-- ==== Sys2Proof/Tests/Slice0.lean ====
section
/-! SUPPORT. The model's own tests: ill-formed terms that WellFormed refuses, words written out from spec/30_encoding.md, single steps
with the values of spec/95_test_vectors.md, and for each statement a concrete input that meets its hypotheses. -/

namespace Sys2Proof.Tests

open Sys2Proof.Machine

/-! ## Helpers -/

/-- The next state of an outcome. -/
def nextOf : Host.Outcome State Fault Refusal → Option State
  | .next s => some s
  | .fault _ => none
  | .refused _ => none

/-- An idle, unfaulted PDC after CLEAR_DISPLAY at rotation 2, in a given panel state, with a clock that stands still for eight
readings. -/
def bare (panel : BitVec 2) : State where
  fb := []
  fbLen := 134400
  rotation := 2#2
  panelState := panel
  rst := true
  dc := false
  cs := true
  seq := false
  upc := 0#8
  t0 := 0
  req := none
  rcode := 0#4
  result := 0
  fault := 0#4
  rom := microRom
  port := []
  clock := { now := 0, script := [0, 0, 0, 0, 0, 0, 0, 0], stall := 0, drawn := 0 }
  busy := { script := [], drawn := 0 }
  trace := []
  completed := []

/-- A request waiting at the port of `bare`. -/
def waiting (panel : BitVec 2) (r : RawRequest) : State := { bare panel with port := [r] }

/-- A micro-program running at `upc`. -/
def running (panel : BitVec 2) (upc : BitVec 8) (bs : List Bool) : State :=
  { bare panel with seq := true, upc := upc, busy := { script := bs, drawn := 0 } }

/-- A micro-program running at address 0 of a ROM that holds one word. -/
def onWord (u : UopWord) : State := { bare 1#2 with seq := true, rom := [(0, u)] }

/-- A byte of the framebuffer after one instruction at rotation `r`. -/
def byteAfter (i : Instr) (r : BitVec 2) (k : Nat) : Option Byte :=
  (nextOf (exec i { bare 0#2 with rotation := r })).map fun t => fbRead t.fb k

/-- The result code and result after one instruction. -/
def resultAfter (i : Instr) (s : State) : Option (BitVec 4 × Nat) :=
  (nextOf (exec i s)).map fun t => (t.rcode, t.result)

/-! ## Ill-formed terms (R71, R86) -/

theorem test_wf_refuses_pixel :
    Instr.wf (.writePixel 32768 0 0#4) = false ∧ Instr.wf (.writePixel 0 (-32769) 0#4) = false := by decide

theorem test_wf_refuses_hline :
    Instr.wf (.writeFastHLine 32768 0 0 0#4) = false ∧ Instr.wf (.writeFastHLine 0 32768 0 0#4) = false ∧
    Instr.wf (.writeFastHLine 0 0 32768 0#4) = false := by decide

theorem test_wf_refuses_vline :
    Instr.wf (.writeFastVLine (-32769) 0 0 0#4) = false ∧ Instr.wf (.writeFastVLine 0 (-32769) 0 0#4) = false ∧
    Instr.wf (.writeFastVLine 0 0 (-32769) 0#4) = false := by decide

theorem test_wf_refuses_rect :
    Instr.wf (.writeFillRect 32768 0 0 0 0#4) = false ∧ Instr.wf (.writeFillRect 0 32768 0 0 0#4) = false ∧
    Instr.wf (.writeFillRect 0 0 32768 0 0#4) = false ∧ Instr.wf (.writeFillRect 0 0 0 32768 0#4) = false := by decide

theorem test_wf_refuses_bitmap :
    Instr.wf (.drawBitmap 32768 0 [] 0 0 0#4) = false ∧ Instr.wf (.drawBitmap 0 32768 [] 0 0 0#4) = false ∧
    Instr.wf (.drawBitmap 0 0 [] 32768 0 0#4) = false ∧ Instr.wf (.drawBitmap 0 0 [] 0 32768 0#4) = false := by decide

theorem test_wf_refuses_rotation :
    Instr.wf (.setRotation 32768) = false ∧ Instr.wf (.setRotation (-32769)) = false := by decide

theorem test_wf_refuses_wait :
    Instr.wf (.uWait 16777216) = false ∧ Instr.wf (.uWait 16777215) = true := by decide

theorem test_wf_refuses_poll :
    Instr.wf (.uPollReadyTo 16777216) = false ∧ Instr.wf (.uPollReadyTo 16777215) = true := by decide

theorem test_wf_refuses_reserved_rcode :
    Instr.wf (.uEnd 3#4 0#8) = false ∧ Instr.wf (.uEnd 15#4 0#8) = false ∧ Instr.wf (.uEnd 2#4 255#8) = true := by decide

theorem test_wf_takes_bounds :
    Instr.wf (.writePixel (-32768) 32767 15#4) = true ∧ Instr.wf (.setRotation (-32768)) = true := by decide

/-! ## Words written out from the encoding (T-E1, R92, R123) -/

theorem test_decode_pixel :
    decodeRequest ⟨0x0120025701BF000000000000#96, []⟩ = .ok (.writePixel 599 447 2#4) ∧
    decodeRequest ⟨0x0130FFFF0005000000000000#96, []⟩ = .ok (.writePixel (-1) 5 3#4) := by decide

theorem test_decode_hline :
    decodeRequest ⟨0x0240FFFE0000000400000000#96, []⟩ = .ok (.writeFastHLine (-2) 0 4 4#4) := by decide

theorem test_decode_vline :
    decodeRequest ⟨0x033000010000000200000000#96, []⟩ = .ok (.writeFastVLine 1 0 2 3#4) := by decide

theorem test_decode_rect :
    decodeRequest ⟨0x0430025601BE000200020000#96, []⟩ = .ok (.writeFillRect 598 446 2 2 3#4) ∧
    decodeRequest ⟨0x04600000000001C002580000#96, []⟩ = .ok (.writeFillRect 0 0 448 600 6#4) := by decide

theorem test_decode_width :
    decodeRequest ⟨0x100000000000000000000000#96, []⟩ = .ok (.width) := by decide

theorem test_decode_height :
    decodeRequest ⟨0x110000000000000000000000#96, []⟩ = .ok (.height) := by decide

theorem test_decode_set_rotation :
    decodeRequest ⟨0x1200FFFF0000000000000000#96, []⟩ = .ok (.setRotation (-1)) ∧
    decodeRequest ⟨0x120080000000000000000000#96, []⟩ = .ok (.setRotation (-32768)) ∧
    decodeRequest ⟨0x12007FFF0000000000000000#96, []⟩ = .ok (.setRotation 32767) := by decide

theorem test_decode_get_rotation :
    decodeRequest ⟨0x130000000000000000000000#96, []⟩ = .ok (.getRotation) := by decide

theorem test_decode_clear :
    decodeRequest ⟨0x200000000000000000000000#96, []⟩ = .ok (.clearDisplay) := by decide

theorem test_decode_display :
    decodeRequest ⟨0x300000000000000000000000#96, []⟩ = .ok (.display) := by decide

theorem test_decode_clean :
    decodeRequest ⟨0x310000000000000000000000#96, []⟩ = .ok (.clean) := by decide

theorem test_decode_get_panel :
    decodeRequest ⟨0x320000000000000000000000#96, []⟩ = .ok (.getPanelState) := by decide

(Assignment):
Scan the lines above for the word "BitVec". Return each one that has it.

(Result):
def bare (panel : BitVec 2) : State where
def waiting (panel : BitVec 2) (r : RawRequest) : State := { bare panel with port := [r] }
def running (panel : BitVec 2) (upc : BitVec 8) (bs : List Bool) : State :=
def byteAfter (i : Instr) (r : BitVec 2) (k : Nat) : Option Byte :=
def resultAfter (i : Instr) (s : State) : Option (BitVec 4 × Nat) :=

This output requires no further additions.